Employers with more than five employees will be required to provide a "smoke-free" working environment. A written statement outlining the policy must be presented to new and current employees. The employer may designate "any work area or the entire premises" as a no-smoking area. Signs marking no-smoking areas are required.

Two-Thirds Restriction

At least two-thirds of the space in employee cafeterias, lunch rooms and lounges must be designated as no-smoking area. Smoking would be prohibited in restrooms, elevators and nurse's aid stations in the workplace.

If the council approves the ordinance, Santa Monica will join 27 California cities that have enacted no-smoking laws, including Los Angeles, Pasadena and San Francisco. Proponents contend that the ordinances protect non-smokers from adverse health effects of inhaling secondary smoke.

Councilman David G. Epstein, who proposed the ordinance in September, said smoke is "probably the primary toxic substance in our environment."

Walt Bilofsky, a board member of Californians for Nonsmokers' Rights, called the Santa Monica law "a moderate ordinance" in that it does not apply to restaurants and exempts businesses with five or fewer employees.

Scientific Articles Cited

Bilofsky said evidence of the effects of secondary smoke has been accumulated in more than 500 scientific articles. "The only one to dispute (the effect of secondary smoke) is a representative from the Tobacco Institute," Bilofsky said. "And they still claim that smoking does not harm" smokers.

John D. Kelly, regional vice president for the Tobacco Institute, maintained in a letter to the council that there is no conclusive scientific evidence that inhaling secondary smoke damages health.

When asked during the council meeting Tuesday night to cite the advantages of tobacco, Kelly responded, "I enjoy it. It relieves a lot of tension for me."

Kelly said similar ordinances have been difficult to enforce in some areas and that there is no evidence that the measures have made a significant difference.

Under Santa Monica's ordinance, employers who do not comply could be charged with a misdemeanor punishable by a maximum of six months in jail, a $500 fine or both. An employer could also be charged with a misdemeanor if he discriminated against employees who requested compliance with the law.

$100 Penalty

Most other violations would be treated as infractions with a maximum penalty of a $100 fine.

Some witnesses urged the council to adopt an ordinance that would also apply to companies with five or fewer employees, but council members said that such businesses could deal with the situation on an informal basis.

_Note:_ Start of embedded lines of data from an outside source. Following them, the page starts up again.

-- ==== Sys2Proof/Machine/Sequence.lean ====
section
/-! DEFINITION. How a sequencer issues: when it may issue, trap and interrupt entry and the return from it, calls,
loops, repetition, load slots, and the end of a run (R234-R273, R413). -/

namespace Sys2Proof.Machine

/-! ### When a sequencer issues -/

/-- A halt request waits at some block of b's program (R508). -/
def haltPending (s : State) (b : Nat) : Bool := (gang s b).any fun c => rgB s (R.DBG_CTRL c) R.DBG_CTRL_HALTREQ

/-- Block b carries out an instruction that the lead device of the cascade has dispatched (R433). -/
def farRun (s : State) (b : Nat) : Bool :=
  (match (seqOf s b).resume with | some r => r.far.isSome | none => false)
    || match (seqOf s b).micro with | some m => m.far | none => false

/-- Block b's own sequencer is to execute a program, neither halted nor stopped nor held (R75, R157, R507); its blocks may
stand in a power state below L0. -/
def runnable (s : State) (b : Nat) : Bool :=
  s.powered && !s.perst && !heldRegion s (b / 8) &&
    (match partOf s b with
     | some n => defined s n && programOf s b == b && !(epochOf s n).rolling
     | none => false)
    && ((!halted s b && (seqOf s b).inProg) || farRun s b)

/-- Block b's own sequencer executes: it is to, and every block of its program stands in L0, with its memories (R387, R472). -/
def executing (s : State) (b : Nat) : Bool := runnable s b && (gang s b).all (fun c => blockCur s c == 0 && memCur s c == 0)

/-- Interrupts that members of the cascade have forwarded to block b's program (R434). -/
def fwdFor (s : State) (b : Nat) : List (BitVec 4 × Blk × BitVec 6) :=
  match partOf s b with | some n => if cascadePart s n then s.rein.fwd else [] | none => []

/-- Every source of this member's blocks that is eligible is forwarded to the lead, once until the lead takes it (R434). -/
def forwardIrqs (s : State) : State :=
  let n := s.cfg.cascade.cpid.toNat
  if !follows s n then s else
  (blocksOf s n).foldl (fun s b =>
    ((List.range 64).filter (bicEligible s b)).foldl (fun s k =>
      let e : BitVec 4 × Blk × BitVec 6 := (BitVec.ofNat 4 (myIdx s), BitVec.ofNat 7 b, BitVec.ofNat 6 k)
      if e ∈ s.rein.fwd then s
      else forwardReq { s with rein := { s.rein with fwd := s.rein.fwd ++ [e] } } n (.interrupt e.2.1 e.2.2)) s) s

/-- An interrupt waits for block b's program: its IE is set and a source of its blocks or of a member of the cascade is
eligible (R270, R434). -/
def irqWaits (s : State) (b : Nat) : Bool :=
  rgB s (R.PSR b) R.PSR_IE && ((irqFor s b).isSome || !(fwdFor s b).isEmpty)

/-- Nothing that R270 takes first waits at block b: an epoch boundary, a halt, a MESH trap, an interrupt. In a single
step no interrupt and no halt is taken (R510). -/
def boundaryClear (s : State) (b : Nat) : Bool :=
  let q := seqOf s b
  !q.epochReq && !q.epochStop && q.meshTraps.isEmpty &&
    (q.stepping || (!haltPending s b && !irqWaits s b))

/-- Whether block b's sequencer issues an instruction now. -/
def canIssue (s : State) (b : Nat) : Bool :=
  executing s b && boundaryClear s b && !(seqOf s b).waiting && (seqOf s b).micro.isNone

/-! ### Loops (R256-R258) -/

/-- Level n is active. -/
def loopAct (s : State) (b n : Nat) : Bool := (rgF s (R.LSTAT b) R.LSTAT_ACT).testBit n

/-- TAGn of LSTAT. -/
def tagFld (n : Nat) : Fld := ⟨12 * n + 27, 12 * n + 16⟩

/-- The examined loops, innermost first (R257). -/
def examined (s : State) (b : Nat) : List Nat :=
  [3, 2, 1, 0].filter fun n => loopAct s b n && rgF s (R.LSTAT b) (tagFld n) == rgF s (R.PSR b) R.PSR_DEPTH

/-- Level n closes. -/
def closeLoop (s : State) (b n : Nat) : State := setF s (R.LSTAT b) ⟨n, n⟩ 0

/-- The loop from ls to le goes back: the loop buffer holds its body, if it has at most 64 instructions (R245). What the buffer
holds matters only while an upset stands in a memory. -/
def noteLoop (s : State) (b ls le : Nat) : State :=
  if s.flaws.isEmpty then s else
  updSeq s b fun q => { q with buf := if le < ls + 512 then some (ls, le) else none }

/-- The end test of the instruction at pc over the examined loops: the state and where a loop goes back to (R257). -/
def loopEnd (s : State) (b pc : Nat) : List Nat → State × Option Nat
  | [] => (s, none)
  | n :: r =>
    if rg s (R.LE b n) = pc then
      if 1 < rg s (R.LC b n) then
        (noteLoop (setRg s (R.LC b n) (rg s (R.LC b n) - 1)) b (rg s (R.LS b n)) pc, some (rg s (R.LS b n)))
      else loopEnd (closeLoop (setRg s (R.LC b n) 0) b n) b pc r
    else (s, none)

/-- A taken transfer to t closes the examined loops whose body excludes t, from the innermost on (R257). -/
def loopJump (s : State) (b t : Nat) : List Nat → State
  | [] => s
  | n :: r => if rg s (R.LS b n) ≤ t ∧ t ≤ rg s (R.LE b n) then s else loopJump (closeLoop s b n) b t r

/-- Every loop whose tag equals the DEPTH being left closes (R257). -/
def closeTag (s : State) (b : Nat) : State := forEach (examined s b) (fun s n => closeLoop s b n) s

/-! ### Load slots (R249) -/

/-- One instruction has issued and completed: every pending load has one slot less, and those without a slot left are
written, in order. -/
def ageLoads (s : State) (b : Nat) : State :=
  let q := seqOf s b
  if q.loads.isEmpty then s else
  let ls := q.loads.map fun l => { l with slots := l.slots - 1 }
  let s := setSeq s b { q with loads := ls.filter fun l => l.slots != 0 }
  (ls.filter fun l => l.slots == 0).foldl (fun s l => writeId s b l.reg l.val.toNat) s

/-! ### The end of a program (R413) -/

/-- The program of block b has ended with an exit code. -/
def exitOp (s : State) (b code : Nat) : State :=
  match partOf s b with
  | none => s
  | some n =>
    let s := forEach (gang s b) leaveProgram s
    match s.host.runs.find? fun r => r.part == n && r.blocks.contains b with
    | none => s
    | some r =>
      let r := { r with exits := r.exits ++ [(b, BitVec.ofNat 32 code)] }
      let others := s.host.runs.filter fun q => !(q.part == n && q.blocks.contains b)
      if r.blocks.all fun c => r.exits.any fun e => e.1 == c then
        let s := { s with host := { s.host with runs := others } }
        let low := ((List.range 128).filterMap fun c => (r.exits.find? fun e => e.1 == c && e.2 != 0)).head?
        let res := match low with | some e => e.2.toNat | none => 0
        let det := if lockstep s n then 0 else match low with | some e => e.1 | none => 0
        match r.cmd with
        | some (f, q, c) =>
          let s := completeHeld s n f q c 0 det res
          if (cmdByte c 1).testBit 1 then askBoundary s n else s
        | none =>
          let s0 := s
          let s := setF s R.SB_CKPT R.SB_CKPT_EXIT (res % 2 ^ 16)
          cicRise s0 (setB s R.SB_CKPT R.SB_CKPT_DONEV true) 10
      else { s with host := { s.host with runs := others ++ [r] } }

/-- At an instruction boundary an exit that waits is taken. -/
def takeExit (s : State) (b : Nat) : State :=
  let q := seqOf s b
  match q.exit with
  | some c => if q.micro.isNone && q.resume.isNone && q.inProg then exitOp s b c.toNat else s
  | none => s

/-! ### Trap and interrupt entry (R269-R271) -/

/-- How often the bits of a mask are set among bits 15 to 0. -/
def popMask (m : Nat) : Nat := (List.range 16).foldl (fun a i => a + bits m i i) 0

/-- Frame f of the ring spilled below WSP (R253). -/
def spillFrame (s : State) (b f : Nat) : State :=
  let wsp := rgF s (R.WSTK b) R.WSTK_WSP - 1
  let s := forEach (List.range 16) (fun s i => spPut s b (256 * wsp + 16 * i) (rg s (R.WREG b (16 * f + i)))) s
  setF s (R.WSTK b) R.WSTK_WSP wsp

/-- Frame f of the ring filled from WSP (R254). -/
def fillFrame (s : State) (b f : Nat) : State :=
  let wsp := rgF s (R.WSTK b) R.WSTK_WSP
  let s := forEach (List.range 16) (fun s i => setRg s (R.WREG b (16 * f + i)) (spWord s b (256 * wsp + 16 * i))) s
  setF s (R.WSTK b) R.WSTK_WSP (wsp + 1)

/-- A spill of k frames stays at or above WLIM and within the scratchpad. -/
def spillOk (s : State) (b k : Nat) : Bool :=
  let wsp := rgF s (R.WSTK b) R.WSTK_WSP
  decide (rgF s (R.WSTK b) R.WSTK_WLIM + k ≤ wsp)

/-- The window stack from WSP downward, k frames of it, lies within the scratchpad. -/
def windowIn (s : State) (b : Nat) : Bool := decide (rgF s (R.WSTK b) R.WSTK_WSP ≤ 0x800)

/-- The reservation of block b clears (R265). -/
def clearResv (s : State) (b : Nat) : State :=
  setB (updSeq s b fun q => { q with resv := none }) (R.PSR b) R.PSR_RESV_VALID false

/-- The words of a pending load in an interrupt frame (R271). -/
def loadWord (l : Option PendLoad) : Nat := match l with | some l => 2 ^ 63 + l.slots % 4 * 2 ^ 61 + l.reg | none => 0

/-- Whether entry of block b would be an entry fault: it would spill or write outside its bounds, or stands at DEPTH
4,095 (R271). -/
def entryFault (s : State) (b : Nat) : Bool :=
  let k := rgF s (R.PSR b) R.PSR_RESF - 8
  let size := 16 * (8 + popMask (Nat.land (rgF s (R.TVEC b) R.TVEC_IGMASK) 0xFFFE))
  let isp := 16 * rgF s (R.STKP b) R.STKP_ISP
  rgF s (R.PSR b) R.PSR_DEPTH == 4095 || (decide (0 < k) && !(spillOk s b k && windowIn s b)) || decide (isp < size)
    || decide (0x80000 < isp)

/-- Whether entry waits for an LDX destination among window registers and globals (R267). -/
def entryWaits (s : State) (b : Nat) : Bool := (seqOf s b).ldx.any fun l => decide (l.reg < 0xD0)

/-- The words of an entry frame: the PSR before entry, cause, TVAL, return address, IMPR, SUSP (R271). -/
def frameWords (s : State) (b psr cause tval ret : Nat) (impr susp : Bool) (ls : List PendLoad) : List Nat :=
  let ig := Nat.land (rgF s (R.TVEC b) R.TVEC_IGMASK) 0xFFFE
  let v (l : Option PendLoad) : Nat := match l with | some l => l.val.toNat | none => 0
  [ig * 2 ^ 48 + b2n susp * 2 ^ 47 + bits psr 4 4 * 2 ^ 46 + rgF s (R.REPC b) R.REPC_COUNT * 2 ^ 34 + ret % 2 ^ 20, psr,
   rgF s (R.NCY b) R.NCY_NCY * 2 ^ 48 + cause * 2 ^ 40 + b2n impr * 2 ^ 39, tval % 2 ^ 64,
   loadWord ls[0]?, v ls[0]?, loadWord ls[1]?, v ls[1]?]
    ++ ((List.range 16).filter fun i => ig.testBit i).map fun i => readId s b (0xC0 + i)

/-- The vector of a cause (R269). -/
def causeVector (cause : Nat) : Nat := if cause = 1 then 0 else if cause = 2 then 1 else if cause = 15 then 3 else 2

/-- The PC of block b has gone elsewhere: its line is fetched anew (R244). -/
def unfetch (s : State) (b : Nat) : State :=
  if (seqOf s b).fetched.isSome then updSeq s b fun q => { q with fetched := none } else s

/-- Trap or interrupt entry of block b: cause, TVAL, return address, IMPR, SUSP (R271). An entry that would spill or
write outside its bounds, or stands at DEPTH 4,095, is an entry fault and changes nothing (R298 ENTRY). -/
def enter (s : State) (b cause tval ret : Nat) (impr susp : Bool) : State :=
  if entryWaits s b then s
  else if entryFault s b then programFault s b 6 0
  else
    let psr := rg s (R.PSR b)
    let curf := bits psr 47 44
    let resf := bits psr 43 40
    let s := forEach (List.range (resf - 8)) (fun s i => spillFrame s b ((curf + 12 - resf + i) % 12)) s
    let q := seqOf s b
    let late := q.loads.take (q.loads.length - 2)
    let s := late.foldl (fun s l => writeId s b l.reg l.val.toNat) s
    let ws := frameWords s b psr cause tval ret impr susp (q.loads.drop (q.loads.length - 2))
    let isp := 16 * rgF s (R.STKP b) R.STKP_ISP - 16 * ws.length
    let s := forEach (List.range ws.length) (fun s i => spPut s b (isp + 16 * i) (ws.getD i 0)) s
    let s := setF s (R.STKP b) R.STKP_ISP (isp / 16)
    let s := setRg s (R.TCAUSE b) (b2n impr * 256 + cause)
    let s := setRg s (R.TVAL b) (tval % 2 ^ 64)
    let p := putBits (putBits (putBits (putBits psr 47 44 ((curf + 2) % 12)) 43 40 (min resf 8 + 2)) 59 48 (bits psr 59 48 + 1)) 0 0 0
    let s := setRg s (R.PSR b) (putBits p 4 4 0)
    let s := clearResv (unfetch s b) b
    let s := updSeq s b fun q => { q with loads := [] }
    setPc s b (256 * rgF s (R.TVEC b) R.TVEC_BASE + 64 * causeVector cause)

The ordinance had originally been proposed to take effect a year after the city had a chance to test a policy on its own employees. But council members said they were persuaded by the public testimony to implement the ordinance within six months.

City Manager John Jalili said the city has not adopted a policy yet. He said he intends to meet with the city's 13 employee groups to work out a plan before the ordinance applies to the rest of the city.

Little Objection

Epstein said there was little objection to the ordinance from the business community except restaurants, which have been exempted. He said that many bars and restaurants in Santa Monica provide no-smoking areas voluntarily.

Councilman Ken Edwards urged people to apply pressure on the restaurants. "When you go into a restaurant, ask if they have a no-smoking section," Edwards said. "If enough people demand no-smoking sections," restaurants will set aside the space, he said.